Saved entries:
/-- The next request of a queue: the first of a started tow, or the one at the ring's head; and the device without it. -/
def nextRequest (q : Nat) (tow : Bool) (d : Dev) : Option ((WorkReq × Bool) × Dev) :=
  if tow then
    match d.tp.started.find? fun e => e.1 = q with
    | some e => some ((e.2, false), d.modTp fun t => { t with started := t.started.erase e })
    | none => none
  else
    let x := d.sendQ q
    if x.bound = false ∨ queued x = 0 then none
    else
      let r := readRequest x 0 d
      some (r.1, r.2.modSendQ q fun x => { x with head := (x.head + 1) % 2 ^ x.n })

/-- A request ends with a status: a failure always writes a record. -/
def endRequest (q : Nat) (w : WorkReq) (status : Nat) (d : Dev) : Dev :=
  if status = 0 ∧ bit w.flags 2 = false then d
  else d.modTp fun t => { t with records := t.records ++
    [{ queue := q, cookie := w.cookie, bytes := if status = 0 ∧ w.kind ≤ 3 then w.length else 0, status := status, kind := w.kind }] }

/-- A fenced request waits for every earlier READ of its queue (R284). -/
def fenced (d : Dev) (q : Nat) (w : WorkReq) : Bool :=
  bit w.flags 1 && d.tp.ops.any fun o => decide (o.kind = 2 ∧ o.queue = q) && !o.recorded

/-- Start a WRITE or a READ. `before` is the device with the request still waiting. -/
def startOp (q : Nat) (w : WorkReq) (before d : Dev) : Dev :=
  let x := d.conn w.target
  let inst := (d.sendQ q).inst
  if x.state ≠ 1 ∨ x.inst ≠ inst then endRequest q w 6 d
  else if mayAddress d inst w.local_ w.length = false then endRequest q w 2 d
  else if 65536 ≤ opsInFlight d then before
  else
    let d := d.modTp fun t => { t with nextTag := (t.nextTag + 1) % 2 ^ 32 }
    d.modTp fun t => { t with ops := t.ops ++ [{
      queue := q, kind := w.kind, conn := w.target, local_ := w.local_, remote := w.remote, key := w.key, length := w.length,
      cookie := w.cookie, operation := w.operation, signal := bit w.flags 0, complete := bit w.flags 2, opTag := t.nextTag,
      packets := if w.kind = 2 then 1 else packetCount w.length x.mtu }] }

/-- Start a RAW_FRAME: the frame is read and enters the egress queue; its record follows its transmission. -/
def startRaw (q : Nat) (w : WorkReq) (d : Dev) : Dev :=
  let inst := (d.sendQ q).inst
  let x := d.netQueue w.target
  if x.bound = false ∨ x.inst ≠ inst then endRequest q w 1 d
  else if mayAddress d inst w.local_ w.length = false then endRequest q w 2 d
  else
    let r := memRead w.operation w.local_ w.length d
    enqueue w.target {
      bytes := r.1.1, poison := r.1.2,
      request := some ({ queue := q, cookie := w.cookie, bytes := w.length, status := if r.1.2 then 3 else 0, kind := 3 },
        bit w.flags 3, bit w.flags 2 || r.1.2) } r.2

/-- The counter that a request names belongs to the queue's instance. -/
def ownsCounter (d : Dev) (inst n : Nat) : Bool := match tfind d.tp.counters n with | some c => decide (c.1 = inst) | none => false

/-- Start an ADD. -/
def startAdd (q : Nat) (w : WorkReq) (d : Dev) : Dev :=
  if ownsCounter d (d.sendQ q).inst w.target = false then endRequest q w 1 d
  else addCounter w.target w.length (endRequest q w 0 d)

/-- Requests in the tow store: each tow and its requests. -/
def towStore (d : Dev) : Nat := (d.tp.tows.map fun t => t.reqs.length + 1).sum

/-- The k requests that follow in a queue's ring. -/
def followers (q k : Nat) (d : Dev) : List WorkReq × Dev :=
  (List.range k).foldl (fun acc j =>
    let r := readRequest (d.sendQ q) j acc.2
    (acc.1 ++ [if r.1.2 then { r.1.1 with bad := true } else r.1.1], r.2)) ([], d)

/-- Start a TOW: it and the k requests that follow move into the tow store; a tow whose threshold is met starts at once. -/
def startTow (q : Nat) (w : WorkReq) (tow : Bool) (before d : Dev) : Dev :=
  let k := w.key.toNat
  if tow ∨ ownsCounter d (d.sendQ q).inst w.target = false then endRequest q w 1 d
  else if queued (d.sendQ q) < k ∨ 16384 < towStore d + k + 1 then before
  else
    let r := followers q k d
    let d := r.2.modSendQ q fun x => { x with head := (x.head + k) % 2 ^ x.n }
    startTows (endRequest q w 0 (d.modTp fun t => { t with tows := t.tows ++ [{ counter := w.target, threshold := w.remote, queue := q, reqs := r.1 }] }))

/-- Run the next request of a queue if it is of the kind; a bad one ends with RESERVED_VALUE, a poisoned one POISONED. -/
def runRequest (kind q : Nat) (tow : Bool) (d : Dev) : Dev :=
  match nextRequest q tow d with
  | none => d
  | some ((w, bad), e) =>
    if bad then endRequest q w 3 e
    else if w.bad then endRequest q w 1 e
    else if w.kind ≠ kind ∨ fenced d q w then d
    else match kind with
      | 3 => startRaw q w e
      | 4 => startAdd q w e
      | 5 => startTow q w tow d e
      | _ => startOp q w d e

/-- A write to a send queue's doorbell: the tail (R286's queue; bits 63:16 reserved). -/
def txTail (q : Nat) (value : Word) (d : Dev) : Dev :=
  let x := d.sendQ q
  if x.bound = false ∨ 2 ^ x.n ≤ value.toNat % 65536 then d else d.modSendQ q fun x => { x with tail := value.toNat % 65536 }

/-- The 32 bytes of a completion record (R287). -/
def TxRecord.bytesOf (r : TxRecord) : Bytes :=
  leBytes 8 r.cookie.toNat ++ leBytes 4 r.bytes ++ leBytes 1 r.status ++ leBytes 1 r.kind ++ leBytes 2 r.timeFrac.toNat ++
    leBytes 8 r.timeNs.toNat ++ List.replicate 8 0

/-- Write the oldest record of a queue (R287). -/
def writeRecord (q : Nat) (d : Dev) : Dev :=
  match d.tp.records.find? fun r => r.queue = q with
  | none => d
  | some r =>
    let x := d.sendQ q
    let a := x.complBase + 32 * (x.records % 2 ^ x.n)
    if x.bound = false then d.modTp fun t => { t with records := t.records.erase r }
    else if canWrite d (some (tpLock (q / 4096))) a 32 = false then noteWait (some (tpLock (q / 4096))) a 32 d
    else
      let d := engineWrite (some (tpLock (q / 4096))) 0 a r.bytesOf false ((d.modTp fun t => { t with records := t.records.erase r }).modSendQ q fun x => { x with records := x.records + 1 })
      if x.vector = 0xFFFF then d else raiseMsix x.inst x.vector d

/-! ### Stopping an instance (R289) -/

/-- The connections of an instance that are active. -/
def activeConns (d : Dev) (inst : Nat) : List Nat := (d.tp.conns.filter fun e => decide (e.2.inst = inst ∧ e.2.state = 1)).map (·.1)

/-- FLR, Bus Master Enable cleared or destruction: active connections send CLOSE and close, waiting operations and tows and the requests
in the rings complete with FUNCTION_STOPPED, moorings are deregistered and counters freed; the records are written at once. -/
def tpStop (v : Vault) (inst : Nat) (d : Dev) : Dev :=
  let d := (activeConns d inst).foldl (fun d c => endConn c 3 (fun _ => 7) (sendClose v c d)) d
  let mine (q : Nat) : Bool := (d.sendQ q).bound && decide ((d.sendQ q).inst = inst)
  let waiting := (d.tp.queues.filter fun e => mine e.1).map (·.1)
  let d := waiting.foldl (fun d q =>
    let r := followers q (queued (d.sendQ q)) d
    (r.1.foldl (fun d w => endRequest q w 7 d) r.2).modSendQ q fun x => { x with head := x.tail }) d
  let d := d.tp.started.foldl (fun d e => if mine e.1 then endRequest e.1 e.2 7 d else d) d
  let d := d.tp.tows.foldl (fun d t => if mine t.queue then t.reqs.foldl (fun d r => endRequest t.queue r 7 d) d else d) d
  let d := d.modTp fun t => { t with
    started := t.started.filter fun e => !mine e.1, tows := t.tows.filter fun e => !mine e.queue,
    moorings := t.moorings.map fun e => (e.1, if e.2.inst = inst then { e.2 with registered := false } else e.2),
    counters := t.counters.filter fun e => e.2.1 ≠ inst }
  d.tp.records.foldl (fun d r => if mine r.queue then writeRecord r.queue d else d) d

/-! ### The meanings -/

/-- TRANSPORT_WRITE (R281): half false west, true east. -/
def execTransportWrite (half : Bool) (s : State) : Host.Outcome State Fault Refusal :=
  onDevV (fun v d => takePacket v (b2n half) 1 (recvWrite v (b2n half)) d) s

/-- TRANSPORT_READ_REQ (R281, R284). -/
def execTransportReadReq (half : Bool) (s : State) : Host.Outcome State Fault Refusal :=
  onDevV (fun v d => takePacket v (b2n half) 2 (recvReadReq v (b2n half)) d) s

/-- TRANSPORT_READ_RESP (R284, R287). -/
def execTransportReadResp (half : Bool) (s : State) : Host.Outcome State Fault Refusal :=
  onDevV (fun v d => takePacket v (b2n half) 3 (recvReadResp v (b2n half)) d) s

/-- TRANSPORT_ACK (R284). -/
def execTransportAck (half : Bool) (s : State) : Host.Outcome State Fault Refusal :=
  onDevV (fun v d => takePacket v (b2n half) 4 (recvAck v) d) s

/-- TRANSPORT_NAK (R281, R284, R285). -/
def execTransportNak (half : Bool) (s : State) : Host.Outcome State Fault Refusal :=
  onDevV (fun v d => takePacket v (b2n half) 5 recvNak d) s

/-- TRANSPORT_CLOSE (R278): the peer closes the connection. -/
def execTransportClose (half : Bool) (s : State) : Host.Outcome State Fault Refusal :=
  onDevV (fun v d => takePacket v (b2n half) 6 (fun p d => endConn p.conn 3 (fun _ => 6) d) d) s

/-- PACKET_SEND (R284). -/
def execPacketSend (conn : Fin 65536) (s : State) : Host.Outcome State Fault Refusal := onDevV (fun v d => packetSend v conn.val d) s

/-- RTO_EXPIRY (R284). -/
def execRtoExpiry (conn : Fin 65536) (s : State) : Host.Outcome State Fault Refusal := onDevV (fun v d => rtoExpiry v conn.val d) s

/-- ACK_TIMER (R284): 4 µs after the oldest packet not acknowledged. -/
def execAckTimer (conn : Fin 65536) (s : State) : Host.Outcome State Fault Refusal :=
  onDevV (fun v d =>
    if (d.conn conn.val).state = 1 ∧ ((d.conn conn.val).ackDue.any fun t => decide (t ≤ d.clusterNs)) = true
    then sendAck v conn.val d else d) s

/-- PAGE_RETRY_RESEND (R284, R285): psns whose delay has passed are retransmitted. -/
def execPageRetryResend (conn : Fin 65536) (s : State) : Host.Outcome State Fault Refusal :=
  onDevV (fun v d =>
    let c := conn.val
    let due := (d.conn c).pageRetry.filter fun e => decide (e.2 ≤ d.clusterNs)
    due.foldl (fun d e => resend v c e.1 d) (d.modConn c fun x => { x with pageRetry := x.pageRetry.filter fun e => decide (d.clusterNs < e.2) })) s

/-- STALL_FALLBACK (R285). -/
def execStallFallback (index : Nat) (s : State) : Host.Outcome State Fault Refusal := onDevV (fun v d => stallFallback v index d) s

/-- The send queue at doorbell j of an instance (R215). -/
def txAt (d : Dev) (inst j : Nat) : Option Nat :=
  let i := d.inst inst
  if j < i.dma.length + i.storage.length then none else i.tx[j - i.dma.length - i.storage.length]?

/-- TX_QUEUE_DOORBELL (chapter 12). -/
def execTxQueueDoorbell (inst : Fin 1024) (index : Nat) (value : Word) (s : State) : Host.Outcome State Fault Refusal :=
  onDev (fun d => match txAt d inst.val index with | some q => txTail q value d | none => d) s

/-- WR_WRITE (R286): the next request of a queue, at its ring's head or of a started tow. -/
def execWrWrite (queue : Fin 8192) (tow : Bool) (s : State) : Host.Outcome State Fault Refusal := onDev (runRequest 1 queue.val tow) s

/-- WR_READ (R286). -/
def execWrRead (queue : Fin 8192) (tow : Bool) (s : State) : Host.Outcome State Fault Refusal := onDev (runRequest 2 queue.val tow) s

/-- WR_RAW_FRAME (R286). -/
def execWrRawFrame (queue : Fin 8192) (tow : Bool) (s : State) : Host.Outcome State Fault Refusal := onDev (runRequest 3 queue.val tow) s

/-- WR_ADD (R286, R288). -/
def execWrAdd (queue : Fin 8192) (tow : Bool) (s : State) : Host.Outcome State Fault Refusal := onDev (runRequest 4 queue.val tow) s

/-- WR_TOW (R288). -/
def execWrTow (queue : Fin 8192) (tow : Bool) (s : State) : Host.Outcome State Fault Refusal := onDev (runRequest 5 queue.val tow) s

/-- TX_COMPLETION_RECORD (R287). -/
def execTxCompletionRecord (queue : Fin 8192) (s : State) : Host.Outcome State Fault Refusal := onDev (writeRecord queue.val) s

→ **Try it**:
Starting at the line that has "else if w.kind" and ending at the line that has "def TxRecord.bytesOf (r", please write out the lines above exactly, leaving out all others.

→ **Reply**:
    else if w.kind ≠ kind ∨ fenced d q w then d
    else match kind with
      | 3 => startRaw q w e
      | 4 => startAdd q w e
      | 5 => startTow q w tow d e
      | _ => startOp q w d e

/-- A write to a send queue's doorbell: the tail (R286's queue; bits 63:16 reserved). -/
def txTail (q : Nat) (value : Word) (d : Dev) : Dev :=
  let x := d.sendQ q
  if x.bound = false ∨ 2 ^ x.n ≤ value.toNat % 65536 then d else d.modSendQ q fun x => { x with tail := value.toNat % 65536 }

/-- The 32 bytes of a completion record (R287). -/
def TxRecord.bytesOf (r : TxRecord) : Bytes :=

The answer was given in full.